Financial Planning and Budgeting

Financial planning and budgeting is a key step in project design. It is based on information from project design sources such as Needs Assessment and Analysis, Prioritisation and Technology Identification and Selection. It examines each project component and calculates the costs required to implement them. It is an essential basis for seeking donor Financing and for providing a reference for project Evaluation. 

Key Actions

    • Step 1: Review the budget donor requirements, particularly those relating to costs for personnel and administrative support and eligible/ineligible costs.
    • Step 2: Use the latest donor budget guidelines and format and Excel (not Word) to develop a budget and work closely with relevant finance staff while preparing the budget.
    • Step 3: Estimate all cost including CAPEX and OPEX of both the Hardware and Software components of the project. Use detailed working figures that provide a justification, attribution or basis for the calculations. These workings are important to assist an appraisal of the budget as well as the ongoing management and reporting against the budget (e.g. to explain variations in the expenditure).
    • Step 4: Check that the budget is consistent with the project proposal (for example the activity schedule and number and scope of activities). Allow for inflation (depending on the duration of the project activities) and check that staff and support costs are a reasonable proportion of the overall budget i.e. compared to the materials, equipment or commodities (non-personnel).

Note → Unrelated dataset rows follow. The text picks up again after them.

-- ==== Sys2Proof/Machine/HardwarePacker.lean ====
section
/-! DEFINITION. The packer as hardware may keep it (spec/40_bit_packer.md R117): sealed sub-blocks, an open sub-block, a
partial byte. No step calls it; it is what R117 says is equivalent to `PK.bits` and `frame`. -/

namespace Sys2Proof.Machine

structure HwPacker where
  /-- The sealed sub-blocks, the first first; 255 bytes each. -/
  blocks    : List (List Byte)
  /-- The complete bytes of the open sub-block, 0 to 254. -/
  openBlock : List Byte
  /-- The partial byte. -/
  acc       : Nat
  /-- Bits in `acc`, 0 to 7. -/
  nacc      : Nat
deriving DecidableEq, Repr

/-- An opened packer. -/
def HwPacker.empty : HwPacker := ⟨[], [], 0, 0⟩

/-- One complete payload byte; the 255th seals the sub-block (R117, R92). -/
def HwPacker.pushByte (h : HwPacker) (b : Byte) : HwPacker :=
  if h.openBlock.length + 1 = Config.subblockMax then
    { h with blocks := h.blocks ++ [h.openBlock ++ [b]], openBlock := [] }
  else { h with openBlock := h.openBlock ++ [b] }

/-- One bit, at the lowest free position of the partial byte (R112). -/
def HwPacker.addBit (h : HwPacker) (b : Bool) : HwPacker :=
  if h.nacc = 7 then { h with acc := 0, nacc := 0 }.pushByte (BitVec.ofNat 8 (h.acc + b.toNat * 2 ^ 7))
  else { h with acc := h.acc + b.toNat * 2 ^ h.nacc, nacc := h.nacc + 1 }

/-- Finish's flush of the partial byte (R117). -/
def HwPacker.flushByte (h : HwPacker) : HwPacker :=
  if h.nacc > 0 then { h with acc := 0, nacc := 0 }.pushByte (BitVec.ofNat 8 h.acc) else h

/-- Seal the open block when it is non-empty, drop it when it is empty (R117). -/
def HwPacker.allBlocks (h : HwPacker) : List (List Byte) :=
  if h.openBlock.isEmpty then h.blocks else h.blocks ++ [h.openBlock]

/-- A sub-block with its length byte, written retroactively (R117). -/
def withLength (block : List Byte) : List Byte := BitVec.ofNat 8 block.length :: block

/-- Finish (R117). -/
def HwPacker.finish (h : HwPacker) (pre : Byte) : List Byte :=
  pre :: h.flushByte.allBlocks.flatMap withLength ++ [0]

end Sys2Proof.Machine
end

When seeking funding, it is essential to provide a project budget detailing all the project components and their expected costs in a format aligned with the donor’s guidelines. Proper financial planning and budgeting are key success factors for securing project funds and for successful project implementation. While developing the project budget, it is important to differentiate between the capital expenditure (CAPEX) and the operating expenditure (OPEX) of the envisioned sanitation system or service to inform the selection of technology options and to assess the system’s sustainability.

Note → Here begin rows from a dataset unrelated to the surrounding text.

-- ==== Sys2Proof/Laws/State.lean ====
section
/-! SUPPORT. One lemma per field per named update of State, so that no later proof unfolds a record update. -/

namespace Sys2Proof.Machine

/-! ### setBusy -/

@[simp] theorem setBusy_err (s : State) (b : Bool) : (s.setBusy b).err = s.err := rfl
@[simp] theorem setBusy_busy (s : State) (b : Bool) : (s.setBusy b).busy = b := rfl
@[simp] theorem setBusy_warnClamp (s : State) (b : Bool) : (s.setBusy b).warnClamp = s.warnClamp := rfl
@[simp] theorem setBusy_errcode (s : State) (b : Bool) : (s.setBusy b).errcode = s.errcode := rfl
@[simp] theorem setBusy_errOff (s : State) (b : Bool) : (s.setBusy b).errOff = s.errOff := rfl
@[simp] theorem setBusy_errVal (s : State) (b : Bool) : (s.setBusy b).errVal = s.errVal := rfl
@[simp] theorem setBusy_result (s : State) (b : Bool) : (s.setBusy b).result = s.result := rfl
@[simp] theorem setBusy_encLen (s : State) (b : Bool) : (s.setBusy b).encLen = s.encLen := rfl
@[simp] theorem setBusy_inLen (s : State) (b : Bool) : (s.setBusy b).inLen = s.inLen := rfl
@[simp] theorem setBusy_inPos (s : State) (b : Bool) : (s.setBusy b).inPos = s.inPos := rfl
@[simp] theorem setBusy_outLen (s : State) (b : Bool) : (s.setBusy b).outLen = s.outLen := rfl
@[simp] theorem setBusy_idxOutLen (s : State) (b : Bool) : (s.setBusy b).idxOutLen = s.idxOutLen := rfl
@[simp] theorem setBusy_decMcs (s : State) (b : Bool) : (s.setBusy b).decMcs = s.decMcs := rfl
@[simp] theorem setBusy_pkBits (s : State) (b : Bool) : (s.setBusy b).pkBits = s.pkBits := rfl
@[simp] theorem setBusy_upBound (s : State) (b : Bool) : (s.setBusy b).upBound = s.upBound := rfl
@[simp] theorem setBusy_up (s : State) (b : Bool) : (s.setBusy b).up = s.up := rfl
@[simp] theorem setBusy_idxIn (s : State) (b : Bool) : (s.setBusy b).idxIn = s.idxIn := rfl
@[simp] theorem setBusy_idxOut (s : State) (b : Bool) : (s.setBusy b).idxOut = s.idxOut := rfl
@[simp] theorem setBusy_byteIn (s : State) (b : Bool) : (s.setBusy b).byteIn = s.byteIn := rfl
@[simp] theorem setBusy_byteOut (s : State) (b : Bool) : (s.setBusy b).byteOut = s.byteOut := rfl
@[simp] theorem setBusy_caps (s : State) (b : Bool) : (s.setBusy b).caps = s.caps := rfl
@[simp] theorem setBusy_inputs (s : State) (b : Bool) : (s.setBusy b).inputs = s.inputs := rfl
@[simp] theorem setBusy_readData (s : State) (b : Bool) : (s.setBusy b).readData = s.readData := rfl
@[simp] theorem setBusy_draw (s : State) (b : Bool) : (s.setBusy b).draw = s.draw := rfl

/-! ### takeInput -/

@[simp] theorem takeInput_err (s : State) (r : List Input) : (s.takeInput r).err = s.err := rfl
@[simp] theorem takeInput_busy (s : State) (r : List Input) : (s.takeInput r).busy = s.busy := rfl
@[simp] theorem takeInput_warnClamp (s : State) (r : List Input) : (s.takeInput r).warnClamp = s.warnClamp := rfl
@[simp] theorem takeInput_errcode (s : State) (r : List Input) : (s.takeInput r).errcode = s.errcode := rfl
@[simp] theorem takeInput_errOff (s : State) (r : List Input) : (s.takeInput r).errOff = s.errOff := rfl
@[simp] theorem takeInput_errVal (s : State) (r : List Input) : (s.takeInput r).errVal = s.errVal := rfl
@[simp] theorem takeInput_result (s : State) (r : List Input) : (s.takeInput r).result = s.result := rfl
@[simp] theorem takeInput_encLen (s : State) (r : List Input) : (s.takeInput r).encLen = s.encLen := rfl
@[simp] theorem takeInput_inLen (s : State) (r : List Input) : (s.takeInput r).inLen = s.inLen := rfl
@[simp] theorem takeInput_inPos (s : State) (r : List Input) : (s.takeInput r).inPos = s.inPos := rfl
@[simp] theorem takeInput_outLen (s : State) (r : List Input) : (s.takeInput r).outLen = s.outLen := rfl
@[simp] theorem takeInput_idxOutLen (s : State) (r : List Input) : (s.takeInput r).idxOutLen = s.idxOutLen := rfl
@[simp] theorem takeInput_decMcs (s : State) (r : List Input) : (s.takeInput r).decMcs = s.decMcs := rfl
@[simp] theorem takeInput_pkBits (s : State) (r : List Input) : (s.takeInput r).pkBits = s.pkBits := rfl
@[simp] theorem takeInput_upBound (s : State) (r : List Input) : (s.takeInput r).upBound = s.upBound := rfl
@[simp] theorem takeInput_up (s : State) (r : List Input) : (s.takeInput r).up = s.up := rfl
@[simp] theorem takeInput_idxIn (s : State) (r : List Input) : (s.takeInput r).idxIn = s.idxIn := rfl
@[simp] theorem takeInput_idxOut (s : State) (r : List Input) : (s.takeInput r).idxOut = s.idxOut := rfl
@[simp] theorem takeInput_byteIn (s : State) (r : List Input) : (s.takeInput r).byteIn = s.byteIn := rfl
@[simp] theorem takeInput_byteOut (s : State) (r : List Input) : (s.takeInput r).byteOut = s.byteOut := rfl
@[simp] theorem takeInput_caps (s : State) (r : List Input) : (s.takeInput r).caps = s.caps := rfl
@[simp] theorem takeInput_inputs (s : State) (r : List Input) : (s.takeInput r).inputs = r := rfl
@[simp] theorem takeInput_readData (s : State) (r : List Input) : (s.takeInput r).readData = s.readData := rfl
@[simp] theorem takeInput_draw (s : State) (r : List Input) : (s.takeInput r).draw = s.draw + 1 := rfl

/-! ### setBuf -/

@[simp] theorem setBuf_err (s : State) (sp : Space) (m : Memory) : (s.setBuf sp m).err = s.err := by cases sp <;> rfl
@[simp] theorem setBuf_busy (s : State) (sp : Space) (m : Memory) : (s.setBuf sp m).busy = s.busy := by cases sp <;> rfl
@[simp] theorem setBuf_warnClamp (s : State) (sp : Space) (m : Memory) : (s.setBuf sp m).warnClamp = s.warnClamp := by cases sp <;> rfl
@[simp] theorem setBuf_errcode (s : State) (sp : Space) (m : Memory) : (s.setBuf sp m).errcode = s.errcode := by cases sp <;> rfl
@[simp] theorem setBuf_errOff (s : State) (sp : Space) (m : Memory) : (s.setBuf sp m).errOff = s.errOff := by cases sp <;> rfl
@[simp] theorem setBuf_errVal (s : State) (sp : Space) (m : Memory) : (s.setBuf sp m).errVal = s.errVal := by cases sp <;> rfl
@[simp] theorem setBuf_result (s : State) (sp : Space) (m : Memory) : (s.setBuf sp m).result = s.result := by cases sp <;> rfl
@[simp] theorem setBuf_encLen (s : State) (sp : Space) (m : Memory) : (s.setBuf sp m).encLen = s.encLen := by cases sp <;> rfl
@[simp] theorem setBuf_inLen (s : State) (sp : Space) (m : Memory) : (s.setBuf sp m).inLen = s.inLen := by cases sp <;> rfl
@[simp] theorem setBuf_inPos (s : State) (sp : Space) (m : Memory) : (s.setBuf sp m).inPos = s.inPos := by cases sp <;> rfl
@[simp] theorem setBuf_outLen (s : State) (sp : Space) (m : Memory) : (s.setBuf sp m).outLen = s.outLen := by cases sp <;> rfl
@[simp] theorem setBuf_idxOutLen (s : State) (sp : Space) (m : Memory) : (s.setBuf sp m).idxOutLen = s.idxOutLen := by cases sp <;> rfl
@[simp] theorem setBuf_decMcs (s : State) (sp : Space) (m : Memory) : (s.setBuf sp m).decMcs = s.decMcs := by cases sp <;> rfl
@[simp] theorem setBuf_pkBits (s : State) (sp : Space) (m : Memory) : (s.setBuf sp m).pkBits = s.pkBits := by cases sp <;> rfl
@[simp] theorem setBuf_upBound (s : State) (sp : Space) (m : Memory) : (s.setBuf sp m).upBound = s.upBound := by cases sp <;> rfl
@[simp] theorem setBuf_up (s : State) (sp : Space) (m : Memory) : (s.setBuf sp m).up = s.up := by cases sp <;> rfl
@[simp] theorem setBuf_caps (s : State) (sp : Space) (m : Memory) : (s.setBuf sp m).caps = s.caps := by cases sp <;> rfl
@[simp] theorem setBuf_inputs (s : State) (sp : Space) (m : Memory) : (s.setBuf sp m).inputs = s.inputs := by cases sp <;> rfl
@[simp] theorem setBuf_readData (s : State) (sp : Space) (m : Memory) : (s.setBuf sp m).readData = s.readData := by cases sp <;> rfl
@[simp] theorem setBuf_draw (s : State) (sp : Space) (m : Memory) : (s.setBuf sp m).draw = s.draw := by cases sp <;> rfl

/-! ### emitBytes -/

@[simp] theorem emitBytes_err (b : List Byte) (s : State) : (emitBytes b s).err = s.err := rfl
@[simp] theorem emitBytes_busy (b : List Byte) (s : State) : (emitBytes b s).busy = s.busy := rfl
@[simp] theorem emitBytes_warnClamp (b : List Byte) (s : State) : (emitBytes b s).warnClamp = s.warnClamp := rfl
@[simp] theorem emitBytes_errcode (b : List Byte) (s : State) : (emitBytes b s).errcode = s.errcode := rfl
@[simp] theorem emitBytes_errOff (b : List Byte) (s : State) : (emitBytes b s).errOff = s.errOff := rfl
@[simp] theorem emitBytes_errVal (b : List Byte) (s : State) : (emitBytes b s).errVal = s.errVal := rfl
@[simp] theorem emitBytes_result (b : List Byte) (s : State) : (emitBytes b s).result = BitVec.ofNat 32 b.length := rfl
@[simp] theorem emitBytes_encLen (b : List Byte) (s : State) : (emitBytes b s).encLen = s.encLen := rfl
@[simp] theorem emitBytes_inLen (b : List Byte) (s : State) : (emitBytes b s).inLen = s.inLen := rfl
@[simp] theorem emitBytes_inPos (b : List Byte) (s : State) : (emitBytes b s).inPos = s.inPos := rfl
@[simp] theorem emitBytes_outLen (b : List Byte) (s : State) : (emitBytes b s).outLen = BitVec.ofNat 32 b.length := rfl
@[simp] theorem emitBytes_idxOutLen (b : List Byte) (s : State) : (emitBytes b s).idxOutLen = s.idxOutLen := rfl
@[simp] theorem emitBytes_decMcs (b : List Byte) (s : State) : (emitBytes b s).decMcs = s.decMcs := rfl
@[simp] theorem emitBytes_pkBits (b : List Byte) (s : State) : (emitBytes b s).pkBits = s.pkBits := rfl
@[simp] theorem emitBytes_upBound (b : List Byte) (s : State) : (emitBytes b s).upBound = s.upBound := rfl
@[simp] theorem emitBytes_up (b : List Byte) (s : State) : (emitBytes b s).up = s.up := rfl
@[simp] theorem emitBytes_idxIn (b : List Byte) (s : State) : (emitBytes b s).idxIn = s.idxIn := rfl
@[simp] theorem emitBytes_idxOut (b : List Byte) (s : State) : (emitBytes b s).idxOut = s.idxOut := rfl
@[simp] theorem emitBytes_byteIn (b : List Byte) (s : State) : (emitBytes b s).byteIn = s.byteIn := rfl
@[simp] theorem emitBytes_byteOut (b : List Byte) (s : State) : (emitBytes b s).byteOut = Memory.writeSeq s.byteOut 0 b := rfl
@[simp] theorem emitBytes_caps (b : List Byte) (s : State) : (emitBytes b s).caps = s.caps := rfl
@[simp] theorem emitBytes_inputs (b : List Byte) (s : State) : (emitBytes b s).inputs = s.inputs := rfl
@[simp] theorem emitBytes_readData (b : List Byte) (s : State) : (emitBytes b s).readData = s.readData := rfl
@[simp] theorem emitBytes_draw (b : List Byte) (s : State) : (emitBytes b s).draw = s.draw := rfl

A project budget is an estimate of how much money will be required to achieve the project’s (or programme’s) objectives. It lists all the project components and their expected costs. All donors have their own budget templates and guidelines. An example of budget guidance can be found in UN OCHA Somalia Humanitarian Fund 2020. The guidance provides a common framework to facilitate the appropriate preparation, review and clearance of project budgets.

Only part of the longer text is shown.